Saved entries:
● ● ●

/-- Rounding to nearest gives an integer nearest to the quotient. -/
theorem roundQuotient_nearest (neg : Bool) (num : Nat) {den : Nat} (hd : 0 < den) (t : Int) :
    |(num : Int) - roundQuotient .RN neg num den * den| ≤ |(num : Int) - t * den| ∧
    (|(num : Int) - roundQuotient .RN neg num den * den| = |(num : Int) - t * den| →
      t ≠ roundQuotient .RN neg num den → roundQuotient .RN neg num den % 2 = 0) := by
  have hdiv : (num : Int) = (num / den : Nat) * den + (num % den : Nat) := by
    have := Nat.div_add_mod num den
    rw [Nat.mul_comm] at this; exact_mod_cast this.symm
  have hr := Nat.mod_lt num hd
  unfold roundQuotient
  simp only
  generalize num / den = q at *
  generalize num % den = r at *
  have hd' : (0 : Int) < den := by exact_mod_cast hd
  have hr' : (r : Int) < den := by exact_mod_cast hr
  have low : t ≤ q → (r : Int) ≤ (num : Int) - t * den := by
    intro h; rw [hdiv]; nlinarith
  have high : (q : Int) + 1 ≤ t → (den : Int) - r ≤ t * den - num := by
    intro h; rw [hdiv]; nlinarith
  have low' : t < q → (r : Int) + den ≤ (num : Int) - t * den := by
    intro h; rw [hdiv]; nlinarith
  have high' : (q : Int) + 1 < t → 2 * (den : Int) - r ≤ t * den - num := by
    intro h; rw [hdiv]; nlinarith
  have eq1 : t = q → (num : Int) - t * den = r := by rintro rfl; rw [hdiv]; ring
  have eq2 : t = (q : Int) + 1 → t * den - num = den - r := by rintro rfl; rw [hdiv]; ring
  split
  · rename_i h
    have hv : |(num : Int) - ((q + 1 : Nat) : Int) * den| = den - r := by
      rw [hdiv]; push_cast
      rw [show (q : Int) * den + r - (q + 1) * den = -((den : Int) - r) by ring, abs_neg, abs_of_nonneg (by omega)]
    rw [hv]
    rcases lt_trichotomy t q with ht | ht | ht
    · have := low' ht; rw [abs_of_nonneg (by omega)]; exact ⟨by omega, fun _ _ => by omega⟩
    · have := eq1 ht; rw [this, abs_of_nonneg (by omega)]
      refine ⟨by omega, fun he _ => ?_⟩
      rcases h with h | h <;> omega
    · rcases eq_or_lt_of_le (show (q : Int) + 1 ≤ t by omega) with h1 | h1
      · have := eq2 h1.symm
        rw [abs_of_nonpos (by omega)]; exact ⟨by omega, fun _ hn => absurd (by push_cast; omega) hn⟩
      · have := high' h1; rw [abs_of_nonpos (by omega)]; exact ⟨by omega, fun _ _ => by omega⟩
  · rename_i h
    have hv : |(num : Int) - (q : Int) * den| = r := by
      rw [hdiv, show (q : Int) * den + r - q * den = r by ring, abs_of_nonneg (by omega)]
    rw [hv]
    rcases lt_trichotomy t q with ht | ht | ht
    · have := low' ht; rw [abs_of_nonneg (by omega)]; exact ⟨by omega, fun _ _ => by omega⟩
    · exact ⟨by rw [eq1 ht, abs_of_nonneg (by omega)], fun _ hn => absurd ht hn⟩
    · rcases eq_or_lt_of_le (show (q : Int) + 1 ≤ t by omega) with h1 | h1
      · have := eq2 h1.symm
        rw [abs_of_nonpos (by omega)]
        refine ⟨by omega, fun he _ => by omega⟩
      · have := high' h1; rw [abs_of_nonpos (by omega)]; exact ⟨by omega, fun _ _ => by omega⟩
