-- ==== Sys2Proof/Tests/Slice0.lean ====
section
/-! SUPPORT. Tests of single instructions and single cycles, their expected results from the spec's tables and vectors, and for each
statement of Certificates a witness that meets its hypotheses. -/

namespace Sys2Proof.Tests

open Sys2Proof Sys2Proof.Machine

/-! ### Well-formedness (R112, R117): the one check refuses the term that has no word of its own -/

theorem test_wellFormed_refuses_sll_zero : (Instr.sll 0 0 0).wellFormed = false := by decide
theorem test_wellFormed_admits_sll :
    (Instr.sll 0 0 1).wellFormed = true ∧ (Instr.sll 1 0 0).wellFormed = true ∧ (Instr.sll 0 1 0).wellFormed = true := by
  decide

/-! ### Encodings. Each word is the encoding column of R119 with rs = base = 10010, rt = 00101, rd = 01011, sa = 10111,
fs = 00111, ft = 11010, fd = 01101, cc = 101 put in its field letters -/

/-- The word decodes to the instruction, and the instruction's word is that word. -/
abbrev decodesTo (w : InstrWord) (i : Instr) : Prop := decode w = .instr i ∧ encode i = w

theorem test_decode_intAlu_1 :
    decodesTo 0b000000_10010_00101_01011_00000_101100 (.dadd 11 18 5) ∧
    decodesTo 0b000000_10010_00101_01011_00000_101101 (.daddu 11 18 5) ∧
    decodesTo 0b000000_10010_00101_01011_00000_101110 (.dsub 11 18 5) ∧
    decodesTo 0b000000_10010_00101_01011_00000_101111 (.dsubu 11 18 5) ∧
    decodesTo 0b000000_10010_00101_01011_00000_100000 (.add 11 18 5) ∧
    decodesTo 0b000000_10010_00101_01011_00000_100001 (.addu 11 18 5) ∧
    decodesTo 0b000000_10010_00101_01011_00000_100010 (.sub 11 18 5) ∧
    decodesTo 0b000000_10010_00101_01011_00000_100011 (.subu 11 18 5) ∧
    decodesTo 0b011000_10010_00101_10001_01000_110101 (.daddi 5 18 0x8A35) ∧
    decodesTo 0b011001_10010_00101_10001_01000_110101 (.daddiu 5 18 0x8A35) ∧
    decodesTo 0b001000_10010_00101_10001_01000_110101 (.addi 5 18 0x8A35) ∧
    decodesTo 0b001001_10010_00101_10001_01000_110101 (.addiu 5 18 0x8A35) ∧
    decodesTo 0b000000_10010_00101_01011_00000_100100 (.and 11 18 5) := by decide

theorem test_decode_intAlu_2 :
    decodesTo 0b000000_10010_00101_01011_00000_100101 (.or 11 18 5) ∧
    decodesTo 0b000000_10010_00101_01011_00000_100110 (.xor 11 18 5) ∧
    decodesTo 0b001100_10010_00101_10001_01000_110101 (.andi 5 18 0x8A35) ∧
    decodesTo 0b001101_10010_00101_10001_01000_110101 (.ori 5 18 0x8A35) ∧
    decodesTo 0b001110_10010_00101_10001_01000_110101 (.xori 5 18 0x8A35) ∧
    decodesTo 0b001111_00000_00101_10001_01000_110101 (.lui 5 0x8A35) ∧
    decodesTo 0b000000_10010_00101_01011_00000_101010 (.slt 11 18 5) ∧
    decodesTo 0b000000_10010_00101_01011_00000_101011 (.sltu 11 18 5) ∧
    decodesTo 0b001010_10010_00101_10001_01000_110101 (.slti 5 18 0x8A35) ∧
    decodesTo 0b001011_10010_00101_10001_01000_110101 (.sltiu 5 18 0x8A35) ∧
    decodesTo 0b000000_00000_00101_01011_10111_000000 (.sll 11 5 23) ∧
    decodesTo 0b000000_00000_00101_01011_10111_000010 (.srl 11 5 23) ∧
    decodesTo 0b000000_00000_00101_01011_10111_000011 (.sra 11 5 23) := by decide

theorem test_decode_intAlu_3 :
    decodesTo 0b000000_10010_00101_01011_00000_000100 (.sllv 11 5 18) ∧
    decodesTo 0b000000_10010_00101_01011_00000_000110 (.srlv 11 5 18) ∧
    decodesTo 0b000000_10010_00101_01011_00000_000111 (.srav 11 5 18) ∧
    decodesTo 0b000000_00000_00101_01011_10111_111000 (.dsll 11 5 23) ∧
    decodesTo 0b000000_00000_00101_01011_10111_111010 (.dsrl 11 5 23) ∧
    decodesTo 0b000000_00000_00101_01011_10111_111011 (.dsra 11 5 23) ∧
    decodesTo 0b000000_10010_00101_01011_00000_010100 (.dsllv 11 5 18) ∧
    decodesTo 0b000000_10010_00101_01011_00000_010110 (.dsrlv 11 5 18) ∧
    decodesTo 0b000000_10010_00101_01011_00000_010111 (.dsrav 11 5 18) ∧
    decodesTo 0b000000_10010_00101_01011_00000_001010 (.movz 11 18 5) ∧
    decodesTo 0b000000_10010_00101_01011_00000_001011 (.movn 11 18 5) := by decide
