-- ==== Sys2Proof/Word.lean ====
section
/-! DEFINITION. The words of the block: 32-bit bus addresses and data words (spec/00_scope.md R8 XLEN), bytes,
the 40-bit request key (spec/30_encoding.md R55) and the 64-bit statistics counters (R8 STAT_WIDTH). -/

namespace Sys2Proof

/-- A bus address, a data word or a CSR value (R8: XLEN = 32). -/
abbrev Word := BitVec 32

/-- One byte of RAM, of the backing store or of a console stream. -/
abbrev Byte := BitVec 8

/-- The request key that names a transaction (R55). -/
abbrev Key := BitVec 40

/-- A statistics counter (R8: STAT_WIDTH = 64). -/
abbrev Counter := BitVec 64

end Sys2Proof
end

● ● ●

ASSIGNMENT: Could you print the lines of the records above from the one containing "console stream. -/" through the last, exactly and with no additions?

SOLUTION TO THE PROBLEM:
/-- One byte of RAM, of the backing store or of a console stream. -/
abbrev Byte := BitVec 8

/-- The request key that names a transaction (R55). -/
abbrev Key := BitVec 40

/-- A statistics counter (R8: STAT_WIDTH = 64). -/
abbrev Counter := BitVec 64

end Sys2Proof
end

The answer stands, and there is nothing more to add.